Exercise requirements: For every line in the data below that contains "execWbinvDone", copy the line.

Data under study:
▼

-- ==== Sys2Proof/Laws/KeepQueues.lean ====
section
/-! SUPPORT. What the operations of Queues keep: the waiting commands and the invariant. -/
namespace Sys2Proof.Machine



theorem Queue.put_keep (x : Queue) (a : Nat) (i : QItem) : OKeep x (Queue.put x a i) := by
  refine Holds.out ?_
  unfold Queue.put
  with_reducible refine OKeep.upd ?_; exact OKeep.refl _

theorem Queue.drop_keep (x : Queue) (a : Nat) : OKeep x (Queue.drop x a) := by
  refine Holds.out ?_
  unfold Queue.drop
  with_reducible refine OKeep.upd ?_; exact OKeep.refl _

theorem pushItems_keep (x : Queue) (l : List (BitVec 64)) (p : Bool) (h : x.ordered) (r : x.writeD + l.length ≤ x.len) :
    (pushItems x l p).ordered := by
  induction l generalizing x with
  | nil => exact h
  | cons v l ih =>
    unfold pushItems
    simp only [List.length_cons] at r
    obtain ⟨h1, h2, h3, h4⟩ := h
    refine ih _ ⟨h1, Nat.le_succ_of_le h2, ?_, h4⟩ ?_
    · show x.writeD + 1 ≤ x.len
      omega
    · show x.writeD + 1 + l.length ≤ x.len
      omega

theorem Queue.trim_keep (x : Queue) (k : Nat) : OKeep x (Queue.trim x k) := by
  refine Holds.out ?_
  unfold Queue.trim
  with_reducible refine Holds.ite ?_ ?_; exact OKeep.refl _; with_reducible refine OKeep.upd ?_
  exact OKeep.refl _

theorem Queue.trim_same (x : Queue) (k : Nat) : (x.trim k).writeD = x.writeD ∧ (x.trim k).len = x.len := by
  unfold Queue.trim
  split <;> exact ⟨rfl, rfl⟩

theorem doPush_keep (b : Base) (q : Nat) (x : Queue) (items : List (BitVec 64)) (p : Bool) :
    OKeep x (doPush b q x items p).2.1 := by
  refine Holds.out ?_; refine Holds.fst ?_; refine Holds.snd ?_
  unfold doPush
  dsimp only
  with_reducible refine Holds.ite ?_ ?_
  · exact Holds.of ⟨fun h => h⟩
  · with_reducible refine Holds.ite ?_ ?_
    · exact Holds.of ⟨fun h => h⟩
    · refine if c : x.freeSlots < items.length then ?_ else ?_
      · rw [if_pos c]; exact Holds.of ⟨fun h => h⟩
      · rw [if_neg c]
        refine Holds.of ⟨fun h => pushItems_keep _ _ _ ((Queue.trim_keep _ _).kept h) ?_⟩
        rw [(Queue.trim_same x items.length).1, (Queue.trim_same x items.length).2]
        have := h.2.2.1
        unfold Queue.freeSlots at c
        omega

theorem popItem_keep (b : Base) (q : Nat) (x : Queue) (a : Nat) (i : QItem) (av : x.readD < x.writeD) :
    OKeep x (popItem b q x a i).2 := by
  refine ⟨fun ⟨h1, h2, h3, h4⟩ => ?_⟩
  unfold popItem
  dsimp only
  split
  · exact ⟨Nat.le_succ_of_le h1, av, h3, h4⟩
  · exact ⟨Nat.le_succ_of_le h1, av, h3, h4⟩

theorem underrun_keep (b : Base) (q : Nat) (x : Queue) : OKeep x (underrun b q x).2 := by
  refine Holds.out ?_; refine Holds.snd ?_
  unfold underrun
  with_reducible refine Holds.mk2 ?_; with_reducible refine OKeep.upd ?_; exact OKeep.refl _

theorem doPop_keep (b : Base) (q : Nat) (x : Queue) : OnSome (OnSnd (OKeep x)) (doPop b q x) := by
  refine Holds.out ?_
  unfold doPop
  refine if c : x.avail = 0 then ?_ else ?_
  · rw [if_pos c]; exact Holds.some (Holds.of (underrun_keep ..))
  · rw [if_neg c]
    have av : x.readD < x.writeD := by unfold Queue.avail at c; omega
    dsimp only
    split
    · with_reducible refine Holds.ite ?_ ?_
      · exact Holds.some (Holds.of (underrun_keep ..))
      · exact Holds.some (Holds.of (popItem_keep _ _ _ _ _ av))
    · with_reducible refine Holds.ite ?_ ?_
      · exact Holds.some (Holds.of (underrun_keep ..))
      · exact Holds.none

theorem Queue.doMark_keep (x : Queue) : OKeep x x.doMark := by
  refine ⟨fun h => ?_⟩
  unfold Queue.doMark
  split
  · exact h
  · exact ⟨Nat.le_refl _, h.2⟩

theorem doRewind_keep (b : Base) (q : Nat) (x : Queue) : OKeep x (doRewind b q x).2 := by
  refine ⟨fun h => ?_⟩
  unfold doRewind
  split
  · exact h
  · exact ⟨Nat.le_refl _, Nat.le_trans h.1 h.2.1, h.2.2⟩

theorem dropOldest_keep (x : Queue) (m : Nat) : OKeep x (dropOldest x m) := by
  refine Holds.out ?_
  unfold dropOldest
  with_reducible refine OKeep.foldl (fun _ _ => ?_) ?_
  with_reducible refine OKeep.step ?_ (Queue.drop_keep ..); exact OKeep.refl _; exact OKeep.refl _
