-- ==== Sys2Proof/Laws/KeepHopNet.lean ====
section
/-! SUPPORT. What the operations of HopNet keep: the waiting commands and the invariant. -/
namespace Sys2Proof.Machine

theorem State.doorbell_keep (s : State) (q : Nat) (r : HopReq) (write : Bool) : Keeps s (State.doorbell s q r write) := by
  refine Holds.out ?_
  unfold State.doorbell
  split; with_reducible refine Keeps.same ?_; exact Keeps.refl _; dsimp only
  with_reducible refine Keeps.upd ?_ ?_ ?_ ?_ ?_ ?_; exact Keeps.refl _; exact PondsKeep.refl _
  exact GKeep.refl _; exact KKeep.refl _; exact CKeep.refl _
  with_reducible refine QKeep.step ?_ (qDoorbell_keep ..); exact QKeep.refl _

end Sys2Proof.Machine
end

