theorem gkEmpty_keep (s : State) (g : Nat) : Keeps s (gkEmpty s g) := by
  refine Holds.out ?_
  unfold gkEmpty
  dsimp only; with_reducible refine Keeps.upd ?_ ?_ ?_ ?_ ?_ ?_
  with_reducible refine Keeps.foldl (fun _ _ => ?_) ?_; split; with_reducible refine Holds.ite ?_ ?_
  with_reducible refine Keeps.step ?_ (State.sendBack_keep ..); exact Keeps.refl _; exact Keeps.refl _
  exact Keeps.refl _; exact Keeps.refl _; exact PondsKeep.refl _; exact GKeep.refl _
  with_reducible refine KKeep.step ?_ (Geckos.upd_keep ..); exact KKeep.refl _; exact CKeep.refl _
  exact QKeep.refl _

theorem execWbinvDone_keep (g : Fin 128) (s : State) : OnNext (Keeps s) (execWbinvDone g s) := by
  refine Holds.out ?_
  unfold execWbinvDone
  with_reducible refine Holds.ite ?_ ?_; split; with_reducible refine Holds.next ?_; exact Keeps.refl _
  with_reducible refine Holds.next ?_; with_reducible refine Keeps.step ?_ (gkRetry_keep ..)
  with_reducible refine Keeps.same ?_; have k := OnSome.at (gkFlush_keep ..) ‹_›; refine Keeps.step ?_ k
  exact Keeps.refl _; with_reducible refine Holds.next ?_; exact Keeps.refl _

theorem lineFault_keep (s : State) (g l cause : Nat) : Keeps s (lineFault s g l cause) := by
  refine Holds.out ?_
  unfold lineFault
  split; with_reducible refine Keeps.upd ?_ ?_ ?_ ?_ ?_ ?_; exact Keeps.refl _; exact PondsKeep.refl _
  exact GKeep.refl _; with_reducible refine KKeep.step ?_ (Geckos.upd_keep ..); exact KKeep.refl _
  exact CKeep.refl _; exact QKeep.refl _; exact Keeps.refl _

theorem gkEvict_keep (s : State) (g l : Nat) : OnSome (OnFst (Keeps s)) (gkEvict s g l) := by
  refine Holds.out ?_
  unfold gkEvict
  split; with_reducible refine Holds.some ?_; with_reducible refine Holds.mk1 ?_; exact Keeps.refl _
  dsimp only; split; with_reducible refine Holds.ite ?_ ?_; refine Holds.map (State.writeBackReq_keep ..) ?_
  intro _; intro _; with_reducible refine Holds.mk1 ?_; with_reducible refine Keeps.upd ?_ ?_ ?_ ?_ ?_ ?_
  refine Keeps.step ?_ ‹_›; with_reducible refine Keeps.same ?_; exact Keeps.refl _; exact PondsKeep.refl _
  exact GKeep.refl _; with_reducible refine KKeep.step ?_ (Geckos.upd_keep ..); exact KKeep.refl _
  exact CKeep.refl _; exact QKeep.refl _; with_reducible refine Holds.some ?_
  with_reducible refine Holds.mk1 ?_; with_reducible refine Keeps.upd ?_ ?_ ?_ ?_ ?_ ?_; exact Keeps.refl _
  exact PondsKeep.refl _; exact GKeep.refl _; with_reducible refine KKeep.step ?_ (Geckos.upd_keep ..)
  exact KKeep.refl _; exact CKeep.refl _; exact QKeep.refl _; with_reducible refine Holds.some ?_
  with_reducible refine Holds.mk1 ?_; with_reducible refine Keeps.same ?_; exact Keeps.refl _

theorem gkInstall_keep (s : State) (g l : Nat) (own : Bool) (a : HopRsp) (st : Nat) : Keeps s (gkInstall s g l own a st) := by
  refine Holds.out ?_
  unfold gkInstall
  with_reducible refine Keeps.upd ?_ ?_ ?_ ?_ ?_ ?_; exact Keeps.refl _; exact PondsKeep.refl _
  exact GKeep.refl _; with_reducible refine KKeep.step ?_ (Geckos.upd_keep ..); exact KKeep.refl _
  exact CKeep.refl _; exact QKeep.refl _

theorem fillDone_keep (s : State) (g : Nat) (f : Fill) (a : HopRsp) : Keeps s (fillDone s g f a) := by
  refine Holds.out ?_
  unfold fillDone
  split; exact Keeps.refl _; split; with_reducible refine Keeps.step ?_ (State.countAnswer_keep ..)
  with_reducible refine Keeps.same ?_; exact Keeps.refl _; exact Keeps.refl _

theorem execLineFill_keep (g : Fin 128) (line : BitVec 42) (s : State) : OnNext (Keeps s) (execLineFill g line s) := by
  refine Holds.out ?_
  unfold execLineFill
  dsimp only; split; with_reducible refine Holds.ite ?_ ?_; split; with_reducible refine Holds.next ?_
  exact Keeps.refl _; with_reducible refine Holds.ite ?_ ?_; with_reducible refine Holds.ite ?_ ?_
  with_reducible refine Holds.next ?_; with_reducible refine Keeps.step ?_ (gkRetry_keep ..)
  with_reducible refine Keeps.same ?_; with_reducible refine Keeps.step ?_ (gkInstall_keep ..)
  with_reducible refine Keeps.step ?_ (fillDone_keep ..)
  have k := OnSome.at (gkEvict_keep ..) ‹_›; refine Keeps.step ?_ k; exact Keeps.refl _
  with_reducible refine Holds.next ?_; with_reducible refine Keeps.step ?_ (lineFault_keep ..)
  with_reducible refine Keeps.step ?_ (gkInstall_keep ..)
  with_reducible refine Keeps.step ?_ (fillDone_keep ..)
  have k := OnSome.at (gkEvict_keep ..) ‹_›; refine Keeps.step ?_ k; exact Keeps.refl _
  with_reducible refine Holds.next ?_; with_reducible refine Keeps.step ?_ (gkRetry_keep ..)
  with_reducible refine Keeps.step ?_ (gkInstall_keep ..)
  with_reducible refine Keeps.step ?_ (fillDone_keep ..)
  have k := OnSome.at (gkEvict_keep ..) ‹_›; refine Keeps.step ?_ k; exact Keeps.refl _
  with_reducible refine Holds.next ?_; with_reducible refine Keeps.step ?_ (lineFault_keep ..)
  with_reducible refine Keeps.upd ?_ ?_ ?_ ?_ ?_ ?_; with_reducible refine Keeps.step ?_ (fillDone_keep ..)
  exact Keeps.refl _; exact PondsKeep.refl _; exact GKeep.refl _
  with_reducible refine KKeep.step ?_ (Geckos.upd_keep ..); exact KKeep.refl _; exact CKeep.refl _
  exact QKeep.refl _; with_reducible refine Holds.next ?_; exact Keeps.refl _

theorem gkZero_keep (s : State) (g : Nat) : Keeps s (gkZero s g) := by
  refine Holds.out ?_
  unfold gkZero
  dsimp only; with_reducible refine Holds.ite ?_ ?_; with_reducible refine Keeps.upd ?_ ?_ ?_ ?_ ?_ ?_
  exact Keeps.refl _; exact PondsKeep.refl _; exact GKeep.refl _
  with_reducible refine KKeep.step ?_ (Geckos.upd_keep ..); exact KKeep.refl _; exact CKeep.refl _
  exact QKeep.refl _; with_reducible refine Keeps.same ?_; exact Keeps.refl _

theorem gkZeroMem_keep (x : Geckos) (g : Nat) : KKeep x (gkZeroMem x g) := by
  refine Holds.out ?_
  unfold gkZeroMem
  exact Holds.of ⟨fun h => SMap.wf_keep _ _ _ h⟩
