theorem eflReceive_keep (s : State) (n : Nat) (c : BitVec 640) (want : List Nat) : Keeps s (eflReceive s n c want) := by
  refine Holds.out ?_
  unfold eflReceive
  with_reducible refine Holds.ite ?_ ?_; exact Keeps.refl _; with_reducible refine Holds.ite ?_ ?_
  with_reducible refine Keeps.step ?_ (eflRetrain_keep ..); exact Keeps.refl _; dsimp only
  with_reducible refine Holds.ite ?_ ?_; with_reducible refine Keeps.step ?_ (eflDiscard_keep ..)
  with_reducible refine Keeps.step ?_ (State.eflUpd_keep ..); exact Keeps.refl _
  with_reducible refine Holds.ite ?_ ?_; exact Keeps.refl _; with_reducible refine Holds.ite ?_ ?_
  with_reducible refine Keeps.step ?_ (eflHeader_keep ..)
  with_reducible refine Keeps.step ?_ (State.eflUpd_keep ..); exact Keeps.refl _
  with_reducible refine Holds.ite ?_ ?_; with_reducible refine Keeps.step ?_ (eflDiscard_keep ..)
  with_reducible refine Keeps.step ?_ (eflHeader_keep ..)
  with_reducible refine Keeps.step ?_ (State.eflUpd_keep ..); exact Keeps.refl _; split
  with_reducible refine Keeps.step ?_ (eflDiscard_keep ..)
  with_reducible refine Keeps.step ?_ (eflHeader_keep ..)
  with_reducible refine Keeps.step ?_ (State.eflUpd_keep ..); exact Keeps.refl _
  with_reducible refine Keeps.step ?_ (eflPacket_keep ..)
  with_reducible refine Keeps.step ?_ (State.eflUpd_keep ..)
  with_reducible refine Keeps.step ?_ (eflHeader_keep ..)
  with_reducible refine Keeps.step ?_ (State.eflUpd_keep ..); exact Keeps.refl _

theorem execIdleCell_keep (n : Fin 8) (cell : BitVec 640) (s : State) : OnNext (Keeps s) (execIdleCell n cell s) := by
  refine Holds.out ?_
  unfold execIdleCell
  with_reducible refine Holds.next ?_; with_reducible refine Keeps.step ?_ (eflReceive_keep ..)
  exact Keeps.refl _

theorem execReqCell_keep (n : Fin 8) (cell : BitVec 640) (s : State) : OnNext (Keeps s) (execReqCell n cell s) := by
  refine Holds.out ?_
  unfold execReqCell
  with_reducible refine Holds.next ?_; with_reducible refine Keeps.step ?_ (eflReceive_keep ..)
  exact Keeps.refl _

theorem execWdataCell_keep (n : Fin 8) (cell : BitVec 640) (s : State) : OnNext (Keeps s) (execWdataCell n cell s) := by
  refine Holds.out ?_
  unfold execWdataCell
  with_reducible refine Holds.next ?_; with_reducible refine Keeps.step ?_ (eflReceive_keep ..)
  exact Keeps.refl _

theorem execCmpCell_keep (n : Fin 8) (cell : BitVec 640) (s : State) : OnNext (Keeps s) (execCmpCell n cell s) := by
  refine Holds.out ?_
  unfold execCmpCell
  with_reducible refine Holds.next ?_; with_reducible refine Keeps.step ?_ (eflReceive_keep ..)
  exact Keeps.refl _

theorem execRdataCell_keep (n : Fin 8) (cell : BitVec 640) (s : State) : OnNext (Keeps s) (execRdataCell n cell s) := by
  refine Holds.out ?_
  unfold execRdataCell
  with_reducible refine Holds.next ?_; with_reducible refine Keeps.step ?_ (eflReceive_keep ..)
  exact Keeps.refl _

theorem execReplayTimeout_keep (n : Fin 8) (s : State) : OnNext (Keeps s) (execReplayTimeout n s) := by
  refine Holds.out ?_
  unfold execReplayTimeout
  dsimp only; with_reducible refine Holds.ite ?_ ?_; with_reducible refine Holds.next ?_; exact Keeps.refl _
  with_reducible refine Holds.ite ?_ ?_; with_reducible refine Holds.next ?_
  with_reducible refine Keeps.step ?_ (eflRetrain_keep ..); exact Keeps.refl _
  with_reducible refine Holds.ite ?_ ?_; with_reducible refine Holds.next ?_
  with_reducible refine Keeps.step ?_ (eflResend_keep ..); exact Keeps.refl _
  with_reducible refine Holds.next ?_; exact Keeps.refl _

theorem execRetrainTimeout_keep (n : Fin 8) (s : State) : OnNext (Keeps s) (execRetrainTimeout n s) := by
  refine Holds.out ?_
  unfold execRetrainTimeout
  with_reducible refine Holds.ite ?_ ?_; dsimp only; with_reducible refine Holds.next ?_
  with_reducible refine Keeps.same ?_; with_reducible refine Keeps.step ?_ (eflDown_keep ..)
  exact Keeps.refl _; with_reducible refine Holds.next ?_; exact Keeps.refl _

theorem execEfmelOutbound_keep (r : HopReq) (typ : Fin 16) (s : State) : OnNext (Keeps s) (execEfmelOutbound r typ s) := by
  refine Holds.out ?_
  unfold execEfmelOutbound
  split; with_reducible refine Holds.ite ?_ ?_; dsimp only; with_reducible refine Holds.ite ?_ ?_
  with_reducible refine Holds.next ?_; exact Keeps.refl _; split; with_reducible refine Holds.next ?_
  exact Keeps.refl _; with_reducible refine Holds.next ?_; with_reducible refine Keeps.same ?_
  have k := OnSome.at (eflOutbound_keep ..) ‹_›; refine Keeps.step ?_ k
  with_reducible refine Keeps.step ?_ (State.arrived_keep ..); with_reducible refine Holds.ite ?_ ?_
  with_reducible refine Keeps.step ?_ (State.inject_keep ..); exact Keeps.refl _; exact Keeps.refl _
  with_reducible refine Holds.next ?_; have k := OnSome.at (eflOutbound_keep ..) ‹_›; refine Keeps.step ?_ k
  with_reducible refine Keeps.step ?_ (State.arrived_keep ..); with_reducible refine Holds.ite ?_ ?_
  with_reducible refine Keeps.step ?_ (State.inject_keep ..); exact Keeps.refl _; exact Keeps.refl _
  with_reducible refine Holds.next ?_; with_reducible refine Keeps.same ?_; exact Keeps.refl _
  with_reducible refine Holds.next ?_; exact Keeps.refl _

▲

Answer:
theorem execWbinvDone_keep (g : Fin 128) (s : State) : OnNext (Keeps s) (execWbinvDone g s) := by
  unfold execWbinvDone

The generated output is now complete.